ComponentSeverityImplementation EffortDSPy UsageStatus
SIMBA Program Selection FixCRITICALLOWHIGH❌ Blocking
Chain of ThoughtCRITICALMEDIUMVERY HIGH❌ Missing
Dynamic Signature CreationHIGHHIGHHIGH❌ Missing
Program Module DiscoveryHIGHMEDIUMHIGH❌ Missing
Structured Output ParsingHIGHMEDIUMHIGH⚠️ Basic
ReAct ImplementationMEDIUMHIGHMEDIUM❌ Missing
Advanced Demo ManagementMEDIUMMEDIUMHIGH⚠️ Basic
Evaluation MetricsMEDIUMMEDIUMMEDIUM⚠️ Basic

📋 Implementation Roadmap

Phase 1: Critical Core Fixes (2-3 weeks)

  1. Fix SIMBA program selection algorithm - Replace fixed scores with real performance tracking
  2. Implement Chain of Thought - Most essential reasoning pattern
  3. Enhance structured output parsing - Better field extraction

Phase 2: Dynamic Capabilities (4-6 weeks)

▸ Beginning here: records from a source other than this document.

/-! ## Verdicts -/

/-- What the sequencer makes of an order. -/
inductive Verdict where
  | fail (status detail : Nat) (payload : List Byte)
  | done (payload : List Byte)
  | change (after : Registry) (detail : Nat) (payload : List Byte)
  | give (pool : Nat)
  | giveRank (rank : Nat)
  | poll (pool lba : Nat)
deriving DecidableEq, Repr

/-- The pool an order names: it exists, is not the registry pool (R41) and is not being deleted. -/
def withPool (g : Registry) (h : Nat) (k : PoolRec → Verdict) : Verdict :=
  if h = 0 then .fail msNoPool 0 []
  else match g.pool h with
    | none => .fail msNoPool 0 []
    | some p => if p.state = .deleting then .fail msDeleting 0 [] else k p

/-- The same for orders that may name the registry pool. -/
def withAnyPool (g : Registry) (h : Nat) (k : PoolRec → Verdict) : Verdict :=
  match g.pool h with
  | none => .fail msNoPool 0 []
  | some p => if p.state = .deleting then .fail msDeleting 0 [] else k p

/-- The budget and capacity tests of R34 on the members whose resident share rises, DRAM first. A member whose reserve is
LOW takes no rise (Table 4-4). -/
def sizeStatus (e : Env) (d : Dp) (g : Registry) (h : Nat) (new : Lay) (iu : Nat) (old : Nat → Nat) : Option Nat :=
  let up := new.ranks.filter (fun r => old r < new.resident r)
  if !(up.all (fun r => (g.member r).any (fun m => mapTotal g h new iu r + 24 * gib ≤ m.dram))) then some msNoDram
  else if !(up.all (fun r => (g.member r).any (fun m => residentTotal g h new r ≤ m.prov && !m.low) &&
      (r != e.rank || d.med.reserve = 0))) then some msNoCapacity
  else none

/-! ## Pool orders -/

/-- Distinct leaf ranks in ascending order. -/
def leafRanks (l : Lay) : List Nat := (List.range 16).filter (fun r => l.ranks.contains r)

/-- The preferred steward and standby of a new pool (R224). -/
def preferred (g : Registry) (h : Nat) (l : Lay) : Nat × Option Nat :=
  let ls := leafRanks l
  let s := ls.getD (h % ls.length) 0
  if 2 ≤ ls.length then (s, some (ls.getD ((h + 1) % ls.length) 0))
  else
    let ms := memberRanks g
    let next := (ms.filter (fun r => s < r) ++ ms.filter (fun r => r < s)).head?
    (s, next)

/-- A UUID that no pool has had (R33): how many draws it takes, and the first draw that no pool has had; where as many draws as there have
been pools give none, the least number that is free. -/
def freshUuid (d : Dp) (g : Registry) : Nat × BitVec 128 :=
  let n := g.uuids.length + 1
  let free (u : BitVec 128) : Bool := !g.uuids.contains u
  match ((List.range n).map (fun i => (i + 1, BitVec.ofNat 128 (Config.random (d.io.fresh + i))))).find?
      (fun x => free x.2) with
  | some x => x
  | none => (n, (((List.range n).map (BitVec.ofNat 128)).find? free).getD 0)

/-- POOL_CREATE (R32, R36, R388). A handle is free again once the deletion of its pool has committed (R33). -/
def judgeCreate (e : Env) (d : Dp) (g : Registry) (p : List Byte) : Verdict :=
  let s := sherdBlocks (crSherd p)
  let nodes := nodesOf p
  match nodes, nodes.bind (parseTree s (crCap p)) with
  | some ns, some (st, depth) =>
    if !layoutOk g (paramVal e.par g 0x0601) (crIu p) (crSherd p) st depth then .fail msLayout 0 []
    else if (g.pool (crHandle p)).isSome || (d.sh.reg.pool (crHandle p)).isSome then .fail msHandleUsed 0 []
    else
      let l : Lay := ⟨s, st, 0⟩
      if capMax < l.cap then .fail msField 0 []
      else match sizeStatus e d g (crHandle p) l (crIu p) (fun _ => 0) with
        | some st => .fail st 0 []
        | none =>
          let uuid := (freshUuid d g).2
          let pr := preferred g (crHandle p) l
          let rec_ : PoolRec :=
            { handle := crHandle p, uuid := uuid, iu := crIu p, cap := l.cap, nodes := ns, stripes := st,
              sherd := crSherd p, floor := crFloor p, tags := crTags p, state := .online, prefSteward := pr.1,
              prefStandby := pr.2, lastSteward := pr.1, lastStandby := pr.2, createdAt := e.now, layoutGen := 0,
              reshape := none, secureDel := false, deleteJob := none, substs := [], rebases := 0, rebaseRank := 0 }
          .change { g.setPool rec_ with uuids := g.uuids ++ [uuid] } 0
            (leBytes 8 (crHandle p) ++ leBytes 8 l.cap ++ leBytes 16 uuid.toNat)
  | _, _ => .fail msLayout 0 []

/-- A secure-discard job (Table 2-5 step 1); the registry keeps the records of the last 256 jobs (R68). -/
def addJob (e : Env) (g : Registry) (p : PoolRec) (lba len seqn : Nat) : Registry :=
  let j : SdJob :=
    { id := g.nextJob, pool := p.handle, lba := lba, len := len, seqn := seqn, state := .identifying, startedAt := e.now,
      blocksTotal := 0, blocksDone := 0, rowsTotal := 0, rowsDone := 0, pendingMask := listMask p.ranks,
      toList := listMask p.ranks, elapsedMs := 0, left := false }
  let l := g.jobs ++ [j]
  { g with jobs := l.drop (l.length - 256), nextJob := (g.nextJob + 1) % 2 ^ 32 }

/-- POOL_DELETE (R38, R39): with SECURE the job over the whole pool runs first, over every journal sequence. -/
def judgeDelete (e : Env) (g : Registry) (p : List Byte) : Verdict :=
  withPool g (fieldAt p 0 1) (fun q =>
    if fieldAt p 1 1 = 1 then
      let g' := addJob e g q 0 q.cap (2 ^ 64 - 1)
      .change (g'.setPool { q with state := .deleting, secureDel := true, deleteJob := some g.nextJob }) 0 []
    else .change (g.setPool { q with state := .deleting }) 0 [])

  1. Dynamic signature creation - Runtime signature generation via Code.eval_string
  2. Program module discovery - Automatic sub-program detection
  3. Advanced demo management - Intelligent demo selection and validation

Phase 3: Advanced Reasoning (6-8 weeks)

  1. ReAct implementation - Tool-enabled reasoning loops
  2. Multi-chain comparison - Multiple reasoning path evaluation
  3. Program composition patterns - High-level program building

Phase 4: Ecosystem Completion (4-6 weeks)

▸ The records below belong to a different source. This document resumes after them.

/-- A write of a configuration field; a value the field cannot hold changes nothing. -/
def configWrite (h : HostPort) (f : CfgField) (v : Nat) : HostPort :=
  match f with
  | .maxPayload => if tlpSizes.contains v then { h with maxPayload := v } else h
  | .maxReadReq => if tlpSizes.contains v then { h with maxReadReq := v } else h
  | .tagMode => { h with tagMode := v % 4 }
  | .cplTimeout => { h with cplTimeout := v % 2 ^ 32 }
  | .ats => { h with ats := v % 2 = 1, atc := if v % 2 = 1 then h.atc else [] }
  | .aspmL1 => { h with aspmL1 := v % 2 = 1 }
  | .ltr => { h with ltr := v % 2 = 1 }
  | .msixEnable => { h with msixEnable := v % 2 = 1 }
  | .pasidEnable => { h with pasidEn := v % 2 = 1 }
  | .bar n => { h with bars := h.bars.put n.val (v % 2 ^ 64 / barSize n.val * barSize n.val) }

/-- CONFIG_REQUEST (R299, R525): answered from DL_Up. Clearing PASID Enable acts as PASID_ENABLE_CLEAR. -/
def execConfigRequest (port : PortId) (req : CfgReq) (s : State) : Host.Outcome State Fault Refusal :=
  let h := s.dp.port port
  if !h.linkUp then .next s
  else match req with
    | .read off => .next (s.out (.cfgRead port (configRead s.env h port off)))
    | .write .pasidEnable 0 => execPasidEnableClear port s
    | .write f v => .next ({ s with dp := s.dp.setPort port (configWrite h f v) }).work

/-! ## Coalescing and admission -/

/-- COALESCE_TIMER (R345): COAL_TIME has passed since the oldest unsignalled record was posted. -/
def execCoalesceTimer (port : PortId) (queue : Nat) (s : State) : Host.Outcome State Fault Refusal :=
  let x := s.dp.queueD port queue
  if x.unsig != 0 && x.unsigAt + qCoalTime x.entry * usec ≤ s.clk.time then
    .next (s.onDp (fun e => signalQueue e port queue))
  else .next s

/-- WRITE_ADMISSION (R418): the pool's bucket, filled to now, admits the commands whose cost it holds, in header order. -/
def execWriteAdmission (pool : Nat) (s : State) : Host.Outcome State Fault Refusal :=
  if (waitingWrites s.dp pool).isEmpty then .next s
  else .next (s.onDp (fun e d =>
    (waitingWrites d pool).foldl (fun d c => startHeader e c.key d) d)).work

/-- PENDING_TABLE_ROOM (R52): entries are free, so delayed write-class descriptors are fetched. -/
def execPendingTableRoom (s : State) : Host.Outcome State Fault Refusal :=
  if !tableFull s.dp || !s.dp.sh.fullRanks.isEmpty then
    .next (s.onDp (fun e => startHeaders e)).work
  else .next s

end Sys2Proof.Machine
end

  1. Provider ecosystem expansion - Additional LLM providers
  2. Advanced evaluation metrics - Semantic similarity, BLEU/ROUGE
  3. Production features - Enhanced caching, monitoring, error handling

🎯 Success Criteria

Core Functionality Parity:

  • Chain of Thought reasoning works reliably
  • SIMBA optimization actually improves program performance
  • Dynamic signature creation enables runtime adaptability
  • Structured output parsing handles complex responses

Developer Experience Parity:

  • Programs can be composed as easily as in DSPy
  • Teleprompter optimization is transparent and effective
  • Error messages are clear and actionable
  • Performance matches or exceeds DSPy

Production Readiness:

  • All core tests pass consistently
  • Performance is predictable under load
  • Error handling is comprehensive
  • Telemetry provides actionable insights

This analysis shows that while DSPEx has an excellent foundation, significant work remains to achieve full DSPy parity. The focus should be on fixing critical algorithmic bugs, implementing essential missing patterns, and building dynamic capabilities that enable runtime adaptation and optimization.